> Your goal:
In the records below, find the line holding "else if fn = 2 then x &&& y" and the line holding "show x >>> (y.toNat". Set down both, with every line between them, exactly.

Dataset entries
________________

/-- R41: an aligned scratch offset names a whole word of block memory. -/
theorem scratch_aligned (t : Nat) {off : Nat} (h : off % 64 = 0) : (scratchBase t + off) % 8 = 0 := by
  simp only [scratchBase, tileWindows, windowSize]
  omega

end Sys2Proof.Machine
end

section
/-! The SQ register instructions: R106 and R108. -/

namespace Sys2Proof.Machine

/-- The table of FN of R106, in arithmetic. -/
def aluTable (fn : Nat) (x y : W32) : W32 :=
  let n := y.toNat % 32
  if fn = 0 then x + y
  else if fn = 1 then x - y
  else if fn = 2 then x &&& y
  else if fn = 3 then x ||| y
  else if fn = 4 then x ^^^ y
  else if fn = 5 then BitVec.ofNat 32 (x.toNat * 2 ^ n)
  else if fn = 6 then BitVec.ofNat 32 (x.toNat / 2 ^ n)
  else if fn = 7 then BitVec.ofInt 32 (x.toInt / (2 ^ n : Nat))
  else if fn = 8 then if x.toInt ≤ y.toInt then x else y
  else if fn = 9 then if y.toInt ≤ x.toInt then x else y
  else if fn = 10 then if x.toNat ≤ y.toNat then x else y
  else if fn = 11 then if y.toNat ≤ x.toNat then x else y
  else if fn = 12 then x * y
  else if fn = 13 then if x.toInt < y.toInt then 1 else 0
  else if fn = 14 then if x.toNat < y.toNat then 1 else 0
  else if x = y then 1 else 0

/-- The lesser of two words by a key that tells them apart is the same by `<` and by `≤`. -/
theorem ite_lt_eq_ite_le (k : W32 → Int) (hk : ∀ x y, k x = k y → x = y) (x y : W32) :
    (if k x < k y then x else y) = if k x ≤ k y then x else y := by
  rcases Int.lt_trichotomy (k x) (k y) with h | h | h
  · rw [if_pos h, if_pos (Int.le_of_lt h)]
  · rw [hk x y h, ite_self, ite_self]
  · rw [if_neg (Int.not_lt.mpr (Int.le_of_lt h)), if_neg (Int.not_le.mpr h)]

/-- R106: the model's function is the one of the table, FN by FN. -/
theorem aluFn_eq_aluTable (fn : Nat) (x y : W32) : aluFn fn x y = aluTable fn x y := by
  match fn with
  | 0 | 1 | 2 | 3 | 4 | 12 => rfl
  | 5 =>
    show x <<< (y.toNat % 32) = BitVec.ofNat 32 (x.toNat * 2 ^ (y.toNat % 32))
    rw [← Nat.shiftLeft_eq]
    rfl
  | 6 =>
    show x >>> (y.toNat % 32) = BitVec.ofNat 32 (x.toNat / 2 ^ (y.toNat % 32))
    rw [← Nat.shiftRight_eq_div_pow, ← BitVec.toNat_ushiftRight, BitVec.ofNat_toNat, BitVec.setWidth_eq]
  | 7 =>
    show x.sshiftRight (y.toNat % 32) = BitVec.ofInt 32 (x.toInt / (2 ^ (y.toNat % 32) : Nat))
    rw [← Int.shiftRight_eq_div_pow]
    rfl
  | 8 =>
    show (if x.slt y then x else y) = if x.toInt ≤ y.toInt then x else y
    simp only [BitVec.slt_iff_toInt_lt]
    exact ite_lt_eq_ite_le _ (fun _ _ => BitVec.eq_of_toInt_eq) x y
  | 9 =>
    show (if x.slt y then y else x) = if y.toInt ≤ x.toInt then x else y
    simp only [BitVec.slt_iff_toInt_lt, ← Int.not_lt, ite_not]
  | 10 =>
    show (if x.ult y then x else y) = if x.toNat ≤ y.toNat then x else y
    simp only [BitVec.ult_iff_lt, BitVec.lt_def, ← Int.ofNat_lt, ← Int.ofNat_le]
    exact ite_lt_eq_ite_le (fun v => (v.toNat : Int)) (fun _ _ h => BitVec.eq_of_toNat_eq (Int.ofNat.inj h)) x y
  | 11 =>
    show (if x.ult y then y else x) = if y.toNat ≤ x.toNat then x else y
    simp only [BitVec.ult_iff_lt, BitVec.lt_def, ← Nat.not_lt, ite_not]
  | 13 =>
    show (if x.slt y then (1 : W32) else 0) = if x.toInt < y.toInt then 1 else 0
    simp only [BitVec.slt_iff_toInt_lt]
  | 14 =>
    show (if x.ult y then (1 : W32) else 0) = if x.toNat < y.toNat then 1 else 0
    simp only [BitVec.ult_iff_lt, BitVec.lt_def]
  | 15 => rfl
  | n + 16 => simp [aluFn, aluTable]

/-- Settles O7: the three bodies leave one register write, and FN's function is the one of R106's table. -/
theorem aluComputes : Obligations.AluComputes := by
  unfold Obligations.AluComputes
  intro s t w tl hp hs out sv f x y
  have hfn (fn : Nat) (a b : W32) : f fn a b = aluFn fn a b := (aluFn_eq_aluTable fn a b).symm
  refine ⟨fun hop ho => ?_, fun hop ho => ?_, fun hop ho => ?_⟩
  · refine exec_sqRegs (i := .li t w) rfl rfl hop hp hs ho ?_
    simp only [sqLane_paid]
    rfl
  · rw [hfn]
    refine exec_sqRegs (i := .alu t w) rfl rfl hop hp hs ho ?_
    simp only [sqLane_paid, sGet_paid]
    rfl
  · rw [hfn]
    refine exec_sqRegs (i := .alui t w) rfl rfl hop hp hs ho ?_
    simp only [sqLane_paid, sGet_paid]
    rfl

/-- R108: a sum modulo 2⁴⁸ with a signed addend. -/
theorem add_ofInt (x : W48) (d : Int) : x + BitVec.ofInt 48 d = BitVec.ofInt 48 (x.toNat + d) := by
  rw [BitVec.ofInt_add, BitVec.ofInt_natCast, BitVec.ofNat_toNat, BitVec.setWidth_eq]

/-- R108: SETA of a PART it does not have, or of a high part of more than 16 bits, is an illegal operand. -/
theorem bodySeta_illegal (n : Env) (i : Nat) (w : W64) (tl : Tile) (h : 2 ≤ fld w 42 2 ∨ (fld w 42 2 = 1 ∧ fld w 16 16 ≠ 0)) :
    bodySeta n i w tl = iresFault n tl 0x11 := by
  have h0 : ¬ fld w 42 2 = 0 := by omega
  have h1 : ¬ (fld w 42 2 = 1 ∧ fld w 16 16 = 0) := by omega
  exact checked_illegal (by simp only [h0, h1, if_false])

/-- Settles O8: each body leaves one register write, and SETA of an illegal PART faults at issue. -/
theorem aRegistersCompute : Obligations.ARegistersCompute := by
  unfold Obligations.ARegistersCompute
  intro s t w tl hp out sv av b d c
  refine ⟨fun hs => ⟨fun hop ho h0 => ?_, fun hop ho h1 hi => ?_, fun hop ho => ?_, fun hop ho => ?_, fun hop ho => ?_⟩,
    fun hop hv hbad => ?_⟩
  · refine exec_sqRegs (i := .seta t w) rfl rfl hop hp hs ho ?_
    simp only [h0, if_true, sqALane_paid]
    rfl
  · refine exec_sqRegs (i := .seta t w) rfl rfl hop hp hs ho ?_
    simp only [h1, hi, Nat.one_ne_zero, and_self, if_true, if_false, sqALane_paid, aGet_paid]
    rfl
  · refine exec_sqRegs (i := .adda t w) rfl rfl hop hp hs ho ?_
    simp only [add_ofInt, sqALane_paid, aGet_paid]
    rfl
  · refine exec_sqRegs (i := .addas t w) rfl rfl hop hp hs ho ?_
    simp only [add_ofInt, sqALane_paid, aGet_paid, sGet_paid]
    rfl
  · refine exec_sqRegs (i := .aread t w) rfl rfl hop hp hs ho ?_
    simp only [sqLane_paid, aGet_paid]
    rfl
  · exact exec_fault (i := .seta t w) rfl rfl hop hp.toReady (bodySeta_illegal _ _ _ _ hbad) hv (by decide)

end Sys2Proof.Machine
end

section
/-! The LD instruction ZERO: R121. -/

namespace Sys2Proof.Machine

/-- R121: where its checks hold, ZERO is a store of clean zeros over its words of scratch. -/
theorem bodyZero_clears {v : Env} {i : Nat} {w : W64} {tl : Tile} (ho : operandsOk w (mask 47 34)) (hv : v.pz = false)
    (hpz : (aGet tl (aReg w 44)).pz = false) (halign : (aGet tl (aReg w 44)).bits.toNat % 64 = 0)
    (hfit : (aGet tl (aReg w 44)).bits.toNat + (fld w 34 10 + 1) * 64 ≤ scratchSize) :
    bodyZero v i w tl =
      { iresDone v tl with
        mem := memWrite v.mem (scratchBase v.tile + (aGet tl (aReg w 44)).bits.toNat) (List.replicate ((fld w 34 10 + 1) * 64) (0, false))
        touch := [(scratchBase v.tile + (aGet tl (aReg w 44)).bits.toNat, (fld w 34 10 + 1) * 64)] } := by
  have hin : inScratch (aGet tl (aReg w 44)).bits.toNat ((fld w 34 10 + 1) * 64) = true := decide_eq_true hfit
  refine (checked_ok ho hv).trans ?_
  simp only [halign, hin, hv, hpz, ne_eq, not_true_eq_false, Bool.not_true, Bool.false_eq_true, if_false, Bool.or_self]
  exact iresStore_clean 0 (stackEnd_le_scratch ..) (scratch_aligned _ halign) (by omega)

theorem bodyZero_unaligned {v : Env} {i : Nat} {w : W64} {tl : Tile} (ho : operandsOk w (mask 47 34)) (hv : v.pz = false)
    (hodd : (aGet tl (aReg w 44)).bits.toNat % 64 ≠ 0) : bodyZero v i w tl = iresFault v tl 0x12 :=
  (checked_ok ho hv).trans (if_pos hodd)

/-- Settles O12: ZERO stores clean zeros over whole words of scratch, and faults at issue where its offset is not aligned. -/
theorem zeroClearsScratch : Obligations.ZeroClearsScratch := by
  unfold Obligations.ZeroClearsScratch
  intro s t w tl hp hop ho rs n own
  have hrs : aGet (paid tl w) (aReg w 44) = rs := aGet_paid ..
  refine ⟨fun halign hfit hclean => ?_, fun hodd hv => ?_⟩
  · have hs : stackEnd ≤ own := stackEnd_le_scratch ..
    have ha : own % 8 = 0 := scratch_aligned _ halign
    have hn : n % 8 = 0 := by omega
    refine ⟨memWrite s.mem own (List.replicate n (0, false)), ?_, fun j hj => memWrite_clean_same 0 hs ha hn hj, fun a hout => ?_⟩
    · have hbody := bodyZero_clears (v := envOf s t.toNat (eng tl .ld)) (i := iterOf (eng tl .ld)) (tl := paid tl w) ho (envOf_pz hp)
        (by rw [hrs]; exact hclean) (by rw [hrs]; exact halign) (by rw [hrs]; exact hfit)
      rw [hrs] at hbody
      exact exec_storesOffStack (i := .zero t w) rfl rfl (by decide) hop hp.toReady hbody (List.forall_mem_singleton.mpr hs)
    · have hlen : (List.replicate n ((0, false) : PByte)).length = n := List.length_replicate
      exact memWrite_aligned_other hs ha (by rw [hlen]; exact hn) (by rw [hlen]; exact hout)
  · obtain ⟨s', hx, hstop, hvalid, hcode, -⟩ := exec_fault (i := .zero t w) rfl rfl hop hp.toReady
      (bodyZero_unaligned ho (envOf_pz hp) (by rw [hrs]; exact hodd)) hv (by decide)
    exact ⟨s', hx, hstop, hvalid, hcode⟩

end Sys2Proof.Machine
end

section
/-! SUPPORT. What every step keeps, said once per function of the model: the commands that wait, the factory fuses (R57), and the memory's
canonical form; and time does not turn back (log 2). -/

namespace Sys2Proof.Machine

/-- The commands that wait and the factory fuses stand, time does not turn back, and memory in canonical form stays so. -/
structure KeptParts (q q' : List Instr) (n n' : Nat) (f f' : Fuse) (m m' : Mem) : Prop where
  pending : q' = q
  now : n ≤ n'
  fuse : { f' with valid := f.valid } = f
  wf : Memory.wf m → Memory.wf m'

/-- State `s` was reached from `s₀` by what keeps the queue, the fuses, time's order and the memory's form. It speaks of these four fields
alone: an update of any other field is invisible to it. -/
abbrev Keeps (s₀ s : State) : Prop := KeptParts s₀.pending s.pending s₀.now s.now s₀.fuse s.fuse s₀.mem s.mem

variable {s₀ s a b : State}

theorem Keeps.refl (s : State) : Keeps s s := ⟨rfl, Nat.le_refl _, rfl, id⟩

theorem Keeps.trans (h : Keeps s₀ s) (k : Keeps s a) : Keeps s₀ a :=
  ⟨k.pending.trans h.pending, Nat.le_trans h.now k.now,
    calc
      { a.fuse with valid := s₀.fuse.valid } = { ({ a.fuse with valid := s.fuse.valid } : Fuse) with valid := s₀.fuse.valid } := rfl
      _ = { s.fuse with valid := s₀.fuse.valid } := by rw [k.fuse]
      _ = s₀.fuse := h.fuse,
    fun w => k.wf (h.wf w)⟩

theorem Keeps.ite {c : Prop} {d : Decidable c} (h : Keeps s₀ a) (k : Keeps s₀ b) : Keeps s₀ (if c then a else b) := by
  split <;> assumption

theorem Keeps.foldl {α : Type} {f : State → α → State} {l : List α} (hf : ∀ s x, Keeps s₀ s → Keeps s₀ (f s x)) (k : Keeps s₀ s) :
    Keeps s₀ (l.foldl f s) := by
  induction l generalizing s with
  | nil => exact k
  | cons x l ih => exact ih (hf s x k)

/-- The fields that `Keeps` does not speak of may change at will. -/
theorem Keeps.upd {tiles slots images bseqs bwaits taken replies halfA halfB turns modes tb0 tb1 clocks pins power cal ports hosts win
    group errs su sent} (k : Keeps s₀ s) :
    Keeps s₀ { s with
      tiles := tiles, slots := slots, images := images, bseqs := bseqs, bwaits := bwaits, taken := taken, replies := replies,
      halfA := halfA, halfB := halfB, turns := turns, modes := modes, tb0 := tb0, tb1 := tb1, clocks := clocks, pins := pins,
      power := power, cal := cal, ports := ports, hosts := hosts, win := win, group := group, errs := errs, su := su, sent := sent } := k

/-- New memory, canonical where the old one is, whatever the fields that `Keeps` does not speak of. -/
theorem Keeps.mem {tiles slots images bseqs bwaits taken replies halfA halfB turns modes tb0 tb1 clocks pins power cal ports hosts win
    group errs su sent} {m : Mem}
    (k : Keeps s₀ s) (h : Memory.wf s.mem → Memory.wf m) :
    Keeps s₀ { s with
      mem := m, tiles := tiles, slots := slots, images := images, bseqs := bseqs, bwaits := bwaits, taken := taken, replies := replies,
      halfA := halfA, halfB := halfB, turns := turns, modes := modes, tb0 := tb0, tb1 := tb1, clocks := clocks, pins := pins,
      power := power, cal := cal, ports := ports, hosts := hosts, win := win, group := group, errs := errs, su := su, sent := sent } :=
  ⟨k.pending, k.now, k.fuse, fun w => h (k.wf w)⟩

________________

> Response below:
  else if fn = 2 then x &&& y
  else if fn = 3 then x ||| y
  else if fn = 4 then x ^^^ y
  else if fn = 5 then BitVec.ofNat 32 (x.toNat * 2 ^ n)
  else if fn = 6 then BitVec.ofNat 32 (x.toNat / 2 ^ n)
  else if fn = 7 then BitVec.ofInt 32 (x.toInt / (2 ^ n : Nat))
  else if fn = 8 then if x.toInt ≤ y.toInt then x else y
  else if fn = 9 then if y.toInt ≤ x.toInt then x else y
  else if fn = 10 then if x.toNat ≤ y.toNat then x else y
  else if fn = 11 then if y.toNat ≤ x.toNat then x else y
  else if fn = 12 then x * y
  else if fn = 13 then if x.toInt < y.toInt then 1 else 0
  else if fn = 14 then if x.toNat < y.toNat then 1 else 0
  else if x = y then 1 else 0

/-- The lesser of two words by a key that tells them apart is the same by `<` and by `≤`. -/
theorem ite_lt_eq_ite_le (k : W32 → Int) (hk : ∀ x y, k x = k y → x = y) (x y : W32) :
    (if k x < k y then x else y) = if k x ≤ k y then x else y := by
  rcases Int.lt_trichotomy (k x) (k y) with h | h | h
  · rw [if_pos h, if_pos (Int.le_of_lt h)]
  · rw [hk x y h, ite_self, ite_self]
  · rw [if_neg (Int.not_lt.mpr (Int.le_of_lt h)), if_neg (Int.not_le.mpr h)]

/-- R106: the model's function is the one of the table, FN by FN. -/
theorem aluFn_eq_aluTable (fn : Nat) (x y : W32) : aluFn fn x y = aluTable fn x y := by
  match fn with
  | 0 | 1 | 2 | 3 | 4 | 12 => rfl
  | 5 =>
    show x <<< (y.toNat % 32) = BitVec.ofNat 32 (x.toNat * 2 ^ (y.toNat % 32))
    rw [← Nat.shiftLeft_eq]
    rfl
  | 6 =>
    show x >>> (y.toNat % 32) = BitVec.ofNat 32 (x.toNat / 2 ^ (y.toNat % 32))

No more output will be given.